Data warehouses have existed for decades and are great for performing specific queries on structured data, such as a company billing/invoicing system. In a data warehouse, data inputs are structured; the data isn’t growing exponentially; and many frameworks/workflows exist as part of business intelligence (BI) and reporting tools. The challenge here is that as organizations have developed and evolved, so has the relationship between the organization and its data.
In the mid-to-late 2000s, a need to collect, query and monetize a large amount of company data began to emerge. This new data was structured, semi-structured and unstructured and came from different data sources at blinding speeds. Organizations wanted to leverage data science or machine learning techniques to provide some desired output or piece of monetizable information, such as a formula that would predict the failure rate of a widget based on millions of data points. The term “data lake” was coined, and a data lake’s purpose was to store data in raw formats. The challenge here was that data lakes are good for storing data, not enforcing data quality or running transactions on top of them.
Coming back to the present, object storage and the standardization of the S3 API for communication have changed the game.
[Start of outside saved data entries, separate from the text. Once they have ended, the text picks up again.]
/-- A partition whose queue table lies in the scratchpad, a queue, a launch record and its kernel descriptor. -/
def partQ : Part := { stagePart with qtab := spadAddr 0 0x7000 }
def qOf (st_ : QSt) (tail head : DWord) (grid : Option Nat) : Queue :=
  { st := st_, tail := tail, head := head, cause := 0, haddr := 0, ring := spadAddr 0 0x6000, ctx := 0, logn := 3, serial := false, grid := grid, prev := none, en := true }
def dE : Disp := { decisions := 4, marks := 0, cycle := [], last := [], reserving := none, waiters := [], recs := [] }
def lrE : List DWord := [spadAddr 0 0x1000, 0x0001000100000002, 0x5, 0, 0, 0, spadAddr 0 0x2000, 77, 0, 0, 0, 0, 0, 0, 0, 0]
def gE (st_ : GridSt) : Grid := { stageGrid with st := st_, src := .queue 3, addr := spadAddr 0 0x6100, lrec := lrE, next := 0, live := 0 }
def qWords (w1 tail : DWord) : List DWord := [spadAddr 0 0x6000, w1, tail, 2]
def sQueue (w1 tail : DWord) (qs : Tbl Queue) : State :=
  let s := stN b0 []
  { s with parts := [(0, partQ)], queues := qs, spad := (List.range 4).foldl (fun m k => msetBytes m (0x70C0 + 8 * k) 8 ((qWords w1 tail).getD k 0).toNat) s.spad }
def sDisp (gr : Grid) (d : Disp) : State :=
  let s := stN b0 []
  { s with
    parts := [(0, partQ)], grids := [(9, gr)], queues := [(3, qOf .active 5 2 (some 9))], disps := [(0, d)]
    spad := msetBytes (msetBytes (msetBytes s.spad 0x1000 8 0x0001002000000000) 0x1040 8 0x0001020100001000) 0x1048 8 stagePc.toNat }
def qW (w1 tail : DWord) : Option (List DWord) := some (qWords w1 tail ++ [0, 0, 0, 0])

theorem witness_DispatchEvents_queue :
    (let s := sQueue 0x31 5 [];
      queueRecord s 0 3 = qW 0x31 5 ∧ (0x31 : DWord) &&& 0xFFFFFC00FFFFFE0E#64 = 0 ∧ ctxLive s 0 0 = true)
    ∧ (∃ v, devWrite (sQueue 0x31 5 [(3, qOf .active 2 2 none)]) { part := 0, ctx := 0, user := false } (partQ.qtab + BitVec.ofNat 64 (64 * 3) + 24) [2, 1, 0] = .done v)
    ∧ queueRecord (sQueue 0x30 5 [(3, qOf .active 5 2 (some 9))]) 0 3 = qW 0x30 5
    ∧ (∀ tail : DWord, tail = 10 ∨ tail = 11 ∨ tail = 1 → queueRecord (sQueue 0x31 tail [(3, qOf .active 2 2 none)]) 0 3 = qW 0x31 tail)
    ∧ ((10 : DWord).toNat - (2 : DWord).toNat ≤ 2 ^ 3 ∧ 2 ^ 3 < (11 : DWord).toNat - (2 : DWord).toNat ∧ (1 : DWord).toNat < (2 : DWord).toNat)
    ∧ (let s := sQueue 0x31 5 [(3, qOf .active 5 2 none)];
      ctxServed s 0 0 = true ∧ (∃ w, dispRead s { part := 0, ctx := 0, user := false } (spadAddr 0 0x6100) 16 = .words w)
        ∧ (spadAddr 0 0x6000 + BitVec.ofNat 64 ((2 : DWord).toNat % 2 ^ 3 * 128) = spadAddr 0 0x6100))
    ∧ (let s := sDisp { gE .queued with st := .queued } dE; tget s.grids 9 = some (gE .queued) ∧ depsMet s 0 lrE = true) := by
  refine ⟨by decide +kernel, done_some (by decide +kernel), by decide +kernel, ?_, by decide +kernel,
    ⟨by decide +kernel, drd_words (by decide +kernel), by decide +kernel⟩, by decide +kernel⟩
  rintro t (rfl | rfl | rfl) <;> decide +kernel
From a storage perspective, object stores can store a variety of data sets, everything from structured to unstructured data. From an analytics platform/BI tool perspective, it is now possible to tap into the entire data set via the S3 API.
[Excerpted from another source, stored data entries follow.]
/-- Writes a tile and its record at the record's home as one store (R340, R353); `unc` are the lines in uncached pages. -/
def State.tileStore (s : State) (core : Nat) (b : Writer) (unc : List Nat) (runs : List Nat) (words : List Word) (rdpa : Nat) (record : List Word) : State :=
  let g := (s.coherent (rdpa / 4 + 2)).val.toNat / 256 % 64
  let g' := (g + 1) % 64
  let by_ := fun (wa : Nat) => { b with uc := unc.contains (wa / 32) }
  let s := (runs.zip words).foldl (fun s e => s.coreWrite core (by_ (e.1 / 4)) (e.1 / 4) { val := e.2 } g') s
  ((List.range 4).zip (recordWith record g')).foldl (fun s e => s.coreWrite core (by_ (rdpa / 4)) (rdpa / 4 + e.1) { val := e.2 } 0) s

/-- Writes an accumulator (R354). -/
def State.accStore (s : State) (core : Nat) (b : Writer) (unc : List Nat) (runs : List Nat) (words : List Word) : State :=
  (runs.zip words).foldl (fun s e => s.coreWrite core { b with uc := unc.contains (e.1 / 128) } (e.1 / 4) { val := e.2 } 0) s

/-! Outstanding work of a fibre, and fences (R269). -/

/-- Whether a producer is one of the fibre's memory accesses. -/
def Prod.isMem (p : Prod) (g w f : Nat) : Bool :=
  p.g == g && p.w == w && p.f == f && (match p.kind with
    | .load => true
    | .atom => true
    | .park => true
    | .tile _ _ => true
    | .acc _ => true
    | _ => false)

def PendOp.of (p : PendOp) (g w f : Nat) : Bool := p.g == g && p.w == w && p.f == f
def ParkedFe.of (p : ParkedFe) (g w f : Nat) : Bool := p.ig == g && p.w == w && p.f == f

/-- Whether the accesses of the fibre that were begun before `n` have all performed (R269, R280). -/
def State.performedBefore (s : State) (g w f n : Nat) : Bool :=
  s.prods.all (fun p => !p.isMem g w f || decide (n ≤ p.id) || p.items.all (fun i => i.got.isSome))
    && !s.pend.any (fun p => p.of g w f && decide (p.id < n)) && !s.parkedAll.any (fun p => p.of g w f && decide (p.id < n))

/-- Whether the fibre's earlier accesses have all performed: REL's conditions but for registrations (R269, R280). -/
def State.fibrePerformed (s : State) (g w f : Nat) : Bool := s.performedBefore g w f s.idN

/-- REL's conditions (R269). -/
def State.relReady (s : State) (g w f : Nat) : Bool :=
  s.fibrePerformed g w f && !s.anyPending (s.groupAt g).core

/-- Whether every load and atomic of the fibre begun before `n` has its data (R269). -/
def State.dataBefore (s : State) (g w f n : Nat) : Bool := !s.prods.any (fun p => p.isMem g w f && decide (p.id < n))

/-- ACQ's condition: every earlier load and atomic of the fibre has its data (R269). -/
def State.acqReady (s : State) (g w f : Nat) : Bool := s.dataBefore g w f s.idN

/-- Whether what a release waits for has come (R269). -/
def State.relDone (s : State) (g w f n : Nat) : Bool := s.performedBefore g w f n && !s.anyPending (s.groupAt g).core

/-- A release of a fibre that is still to complete (R269). -/
def State.relOut (s : State) (g w f n : Nat) : Bool :=
  (s.fibreAt g w f).fences.any (fun e => e.rel && e.id == n) && !s.relDone g w f n

/-- Whether the releases whose register writes a fibre has read have completed (R291). DEDUCED (log 144). -/
def State.handedOver (s : State) (g w : Nat) (after : List (Nat × Nat)) : Bool := after.all (fun a => !s.relOut g w a.1 a.2)

/-- Whether a fence can complete (R269, R291). -/
def State.fenceDone (s : State) (g w f : Nat) (e : Fence) : Bool :=
  (!e.rel || s.relDone g w f e.id) && (!e.acq || (s.dataBefore g w f e.id && s.handedOver g w e.after))

/-- Completes the fibre's fences whose conditions hold, oldest first; an acquire makes the L1's Valid words Invalid (R269). -/
def State.settleFences (s : State) (g w f : Nat) : State :=
  (s.fibreAt g w f).fences.foldl (fun s e =>
    if !s.fenceDone g w f e then s else
    let s := s.modFibre g w f (fun x => { x with fences := x.fences.filter (fun k => k != e) })
    if e.acq then s.acquire (s.groupAt g).core else s) s

/-- Instructions that an outstanding release holds: stores, STS, STFE, atomics and RED (R269), with SIGC, which is an atomic (R374),
and CMT, which performs held stores (R396). -/
def relHolds (op : Nat) : Bool := [0x81, 0x83, 0x85, 0x87, 0x89, 0x8B, 0x90, 0x91, 0x92, 0x93, 0xA9, 0xE1].contains op
/-- Instructions that an outstanding acquire holds: every memory access (R269), and others that read or write memory for their fibre
(R373, R374, R383, R490). A core release waits for it too (R280, R284). -/
def acqHolds (op : Nat) : Bool :=
  (decide (0x80 ≤ op) && decide (op ≤ 0x93)) || [0xA8, 0xA9, 0xE1, 0xE5].contains op || (decide (0xD0 ≤ op) && decide (op ≤ 0xD5))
HOW does this all come together?
S3-based object storage enables the creation of a modern data lakehouse, where storage can be decoupled from compute, diverse analytic workloads can be supported and tools/platforms are able to access data directly with standard S3 API calls.
WHERE does this all happen?
This all happens on premises, where Cloudian underpins a data lakehouse by providing scalable, cost-effective storage which is accessible by the S3 API.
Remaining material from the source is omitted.